Saved data entries:
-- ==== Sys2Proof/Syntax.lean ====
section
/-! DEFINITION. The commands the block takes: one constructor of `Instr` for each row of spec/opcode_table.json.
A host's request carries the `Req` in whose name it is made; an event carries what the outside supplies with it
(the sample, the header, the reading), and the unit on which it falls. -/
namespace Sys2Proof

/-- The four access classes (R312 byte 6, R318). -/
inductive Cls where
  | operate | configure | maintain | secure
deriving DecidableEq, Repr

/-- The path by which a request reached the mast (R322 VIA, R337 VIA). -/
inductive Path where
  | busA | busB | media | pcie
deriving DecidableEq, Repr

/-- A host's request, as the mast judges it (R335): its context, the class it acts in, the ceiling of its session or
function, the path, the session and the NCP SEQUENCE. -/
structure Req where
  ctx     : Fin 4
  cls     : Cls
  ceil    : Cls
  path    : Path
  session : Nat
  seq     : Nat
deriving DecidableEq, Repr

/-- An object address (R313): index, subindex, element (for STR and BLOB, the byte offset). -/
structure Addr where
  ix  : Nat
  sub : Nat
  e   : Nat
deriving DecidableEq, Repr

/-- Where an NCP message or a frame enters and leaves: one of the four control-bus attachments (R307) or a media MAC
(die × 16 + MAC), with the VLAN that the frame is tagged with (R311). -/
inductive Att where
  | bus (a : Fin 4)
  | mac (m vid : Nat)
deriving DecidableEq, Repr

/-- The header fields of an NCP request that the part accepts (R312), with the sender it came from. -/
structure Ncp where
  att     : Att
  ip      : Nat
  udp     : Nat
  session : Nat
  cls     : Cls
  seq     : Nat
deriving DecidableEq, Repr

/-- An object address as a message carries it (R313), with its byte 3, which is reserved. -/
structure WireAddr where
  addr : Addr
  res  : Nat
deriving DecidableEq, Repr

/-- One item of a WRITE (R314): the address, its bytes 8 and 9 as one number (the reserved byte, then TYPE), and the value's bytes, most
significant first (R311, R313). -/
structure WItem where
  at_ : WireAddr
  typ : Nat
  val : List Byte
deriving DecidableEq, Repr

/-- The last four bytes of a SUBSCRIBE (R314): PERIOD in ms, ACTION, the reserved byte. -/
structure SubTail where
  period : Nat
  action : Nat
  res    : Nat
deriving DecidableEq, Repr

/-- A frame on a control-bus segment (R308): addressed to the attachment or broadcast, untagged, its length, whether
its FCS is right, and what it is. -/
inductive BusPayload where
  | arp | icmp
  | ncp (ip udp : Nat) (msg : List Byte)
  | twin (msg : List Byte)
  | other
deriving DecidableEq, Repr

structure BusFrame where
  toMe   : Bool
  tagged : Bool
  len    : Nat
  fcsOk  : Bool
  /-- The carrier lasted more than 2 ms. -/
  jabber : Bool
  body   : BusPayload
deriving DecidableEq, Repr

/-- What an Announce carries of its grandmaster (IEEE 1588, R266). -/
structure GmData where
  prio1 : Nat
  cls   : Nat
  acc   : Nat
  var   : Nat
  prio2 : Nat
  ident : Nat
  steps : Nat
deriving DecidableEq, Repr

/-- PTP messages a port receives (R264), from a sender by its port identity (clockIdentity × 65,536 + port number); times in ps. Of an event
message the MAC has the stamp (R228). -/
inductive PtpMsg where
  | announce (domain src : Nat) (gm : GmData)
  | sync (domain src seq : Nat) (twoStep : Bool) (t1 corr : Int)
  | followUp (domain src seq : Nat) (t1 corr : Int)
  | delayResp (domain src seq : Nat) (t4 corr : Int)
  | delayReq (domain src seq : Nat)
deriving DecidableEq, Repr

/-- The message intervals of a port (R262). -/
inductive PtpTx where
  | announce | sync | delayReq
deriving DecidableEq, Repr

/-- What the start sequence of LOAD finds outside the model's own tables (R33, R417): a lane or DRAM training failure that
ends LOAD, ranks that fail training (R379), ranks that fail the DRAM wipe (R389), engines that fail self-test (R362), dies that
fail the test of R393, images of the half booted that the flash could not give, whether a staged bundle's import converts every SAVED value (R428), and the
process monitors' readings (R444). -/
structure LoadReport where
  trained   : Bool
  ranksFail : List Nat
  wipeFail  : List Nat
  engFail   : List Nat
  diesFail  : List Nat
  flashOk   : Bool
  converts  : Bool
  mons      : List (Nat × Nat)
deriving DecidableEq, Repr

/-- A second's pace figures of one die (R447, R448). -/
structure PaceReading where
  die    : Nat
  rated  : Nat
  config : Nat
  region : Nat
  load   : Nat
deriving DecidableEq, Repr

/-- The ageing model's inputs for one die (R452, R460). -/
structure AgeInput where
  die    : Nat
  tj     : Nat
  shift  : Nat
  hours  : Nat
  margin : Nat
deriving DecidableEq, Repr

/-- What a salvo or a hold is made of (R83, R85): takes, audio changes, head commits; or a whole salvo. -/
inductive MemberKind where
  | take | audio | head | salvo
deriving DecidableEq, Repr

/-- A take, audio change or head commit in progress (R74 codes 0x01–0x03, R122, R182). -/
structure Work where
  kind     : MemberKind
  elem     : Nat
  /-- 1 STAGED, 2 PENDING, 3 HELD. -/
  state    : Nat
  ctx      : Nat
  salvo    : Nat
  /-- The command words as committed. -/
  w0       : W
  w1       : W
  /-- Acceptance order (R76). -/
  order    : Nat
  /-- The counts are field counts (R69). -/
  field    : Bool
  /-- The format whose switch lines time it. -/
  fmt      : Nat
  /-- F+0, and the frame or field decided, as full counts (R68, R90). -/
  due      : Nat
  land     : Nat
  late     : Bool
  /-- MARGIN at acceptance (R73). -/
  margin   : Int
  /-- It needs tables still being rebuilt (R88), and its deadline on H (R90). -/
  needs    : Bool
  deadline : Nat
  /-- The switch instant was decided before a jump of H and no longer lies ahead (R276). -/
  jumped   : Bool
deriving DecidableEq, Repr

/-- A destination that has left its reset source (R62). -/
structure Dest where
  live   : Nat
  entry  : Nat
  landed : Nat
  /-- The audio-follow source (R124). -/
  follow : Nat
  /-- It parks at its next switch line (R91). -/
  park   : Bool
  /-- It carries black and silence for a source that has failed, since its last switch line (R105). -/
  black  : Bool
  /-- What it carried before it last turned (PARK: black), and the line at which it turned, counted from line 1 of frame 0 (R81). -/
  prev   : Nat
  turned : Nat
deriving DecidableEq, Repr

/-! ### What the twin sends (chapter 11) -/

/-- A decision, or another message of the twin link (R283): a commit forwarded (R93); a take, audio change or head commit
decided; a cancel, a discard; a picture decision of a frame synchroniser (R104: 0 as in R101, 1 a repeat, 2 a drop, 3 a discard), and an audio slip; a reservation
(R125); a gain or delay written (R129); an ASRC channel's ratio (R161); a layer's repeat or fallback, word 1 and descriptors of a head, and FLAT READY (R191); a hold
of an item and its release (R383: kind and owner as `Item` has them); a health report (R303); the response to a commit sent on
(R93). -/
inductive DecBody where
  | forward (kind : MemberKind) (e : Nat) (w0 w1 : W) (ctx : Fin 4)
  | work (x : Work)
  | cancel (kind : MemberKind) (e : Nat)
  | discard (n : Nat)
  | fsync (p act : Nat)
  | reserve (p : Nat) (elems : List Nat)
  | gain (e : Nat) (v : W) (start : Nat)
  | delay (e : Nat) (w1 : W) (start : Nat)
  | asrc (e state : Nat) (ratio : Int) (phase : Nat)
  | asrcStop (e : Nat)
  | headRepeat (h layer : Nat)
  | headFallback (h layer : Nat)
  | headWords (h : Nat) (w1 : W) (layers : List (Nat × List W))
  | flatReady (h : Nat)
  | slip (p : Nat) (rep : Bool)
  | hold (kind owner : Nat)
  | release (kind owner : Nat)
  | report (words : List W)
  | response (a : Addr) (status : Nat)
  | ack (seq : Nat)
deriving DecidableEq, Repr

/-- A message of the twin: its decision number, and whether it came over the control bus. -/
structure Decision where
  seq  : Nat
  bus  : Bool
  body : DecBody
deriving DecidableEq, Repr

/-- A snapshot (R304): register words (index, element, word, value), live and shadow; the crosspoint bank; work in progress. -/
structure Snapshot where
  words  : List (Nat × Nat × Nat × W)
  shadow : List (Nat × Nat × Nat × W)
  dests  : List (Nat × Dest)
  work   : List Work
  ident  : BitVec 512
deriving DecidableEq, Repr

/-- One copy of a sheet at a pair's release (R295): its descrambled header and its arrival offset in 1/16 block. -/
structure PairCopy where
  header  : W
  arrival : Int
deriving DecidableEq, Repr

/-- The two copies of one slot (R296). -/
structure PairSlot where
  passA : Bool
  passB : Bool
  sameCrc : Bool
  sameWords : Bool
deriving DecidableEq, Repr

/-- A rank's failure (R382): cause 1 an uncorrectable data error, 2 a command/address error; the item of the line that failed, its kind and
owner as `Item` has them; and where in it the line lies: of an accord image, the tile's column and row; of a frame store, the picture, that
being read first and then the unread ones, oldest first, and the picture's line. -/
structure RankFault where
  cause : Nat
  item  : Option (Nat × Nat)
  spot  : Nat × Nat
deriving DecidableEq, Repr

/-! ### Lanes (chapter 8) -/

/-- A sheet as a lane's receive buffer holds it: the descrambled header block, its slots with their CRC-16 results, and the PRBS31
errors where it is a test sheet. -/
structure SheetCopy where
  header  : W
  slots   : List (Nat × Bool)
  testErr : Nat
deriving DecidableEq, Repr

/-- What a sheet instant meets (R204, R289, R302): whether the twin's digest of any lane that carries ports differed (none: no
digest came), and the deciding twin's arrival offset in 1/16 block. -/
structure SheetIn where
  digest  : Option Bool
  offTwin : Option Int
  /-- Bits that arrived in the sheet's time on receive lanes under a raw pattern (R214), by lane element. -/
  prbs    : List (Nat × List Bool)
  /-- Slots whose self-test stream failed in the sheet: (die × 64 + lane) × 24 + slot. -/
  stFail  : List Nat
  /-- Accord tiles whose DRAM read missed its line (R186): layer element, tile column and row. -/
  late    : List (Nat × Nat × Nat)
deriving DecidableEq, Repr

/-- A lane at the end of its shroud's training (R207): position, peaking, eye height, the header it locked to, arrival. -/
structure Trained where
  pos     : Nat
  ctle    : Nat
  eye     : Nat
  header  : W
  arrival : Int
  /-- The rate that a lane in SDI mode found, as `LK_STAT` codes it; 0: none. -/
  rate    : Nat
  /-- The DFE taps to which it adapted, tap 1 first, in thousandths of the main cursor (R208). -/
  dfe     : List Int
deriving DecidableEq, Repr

* [Directions for this task]:
Lines with "audio" in the records above: copy every one of them.

* [Answer section]:
/-- What a salvo or a hold is made of (R83, R85): takes, audio changes, head commits; or a whole salvo. -/
  | take | audio | head | salvo
/-- A take, audio change or head commit in progress (R74 codes 0x01–0x03, R122, R182). -/
  /-- The audio-follow source (R124). -/
/-- A decision, or another message of the twin link (R283): a commit forwarded (R93); a take, audio change or head commit
decided; a cancel, a discard; a picture decision of a frame synchroniser (R104: 0 as in R101, 1 a repeat, 2 a drop, 3 a discard), and an audio slip; a reservation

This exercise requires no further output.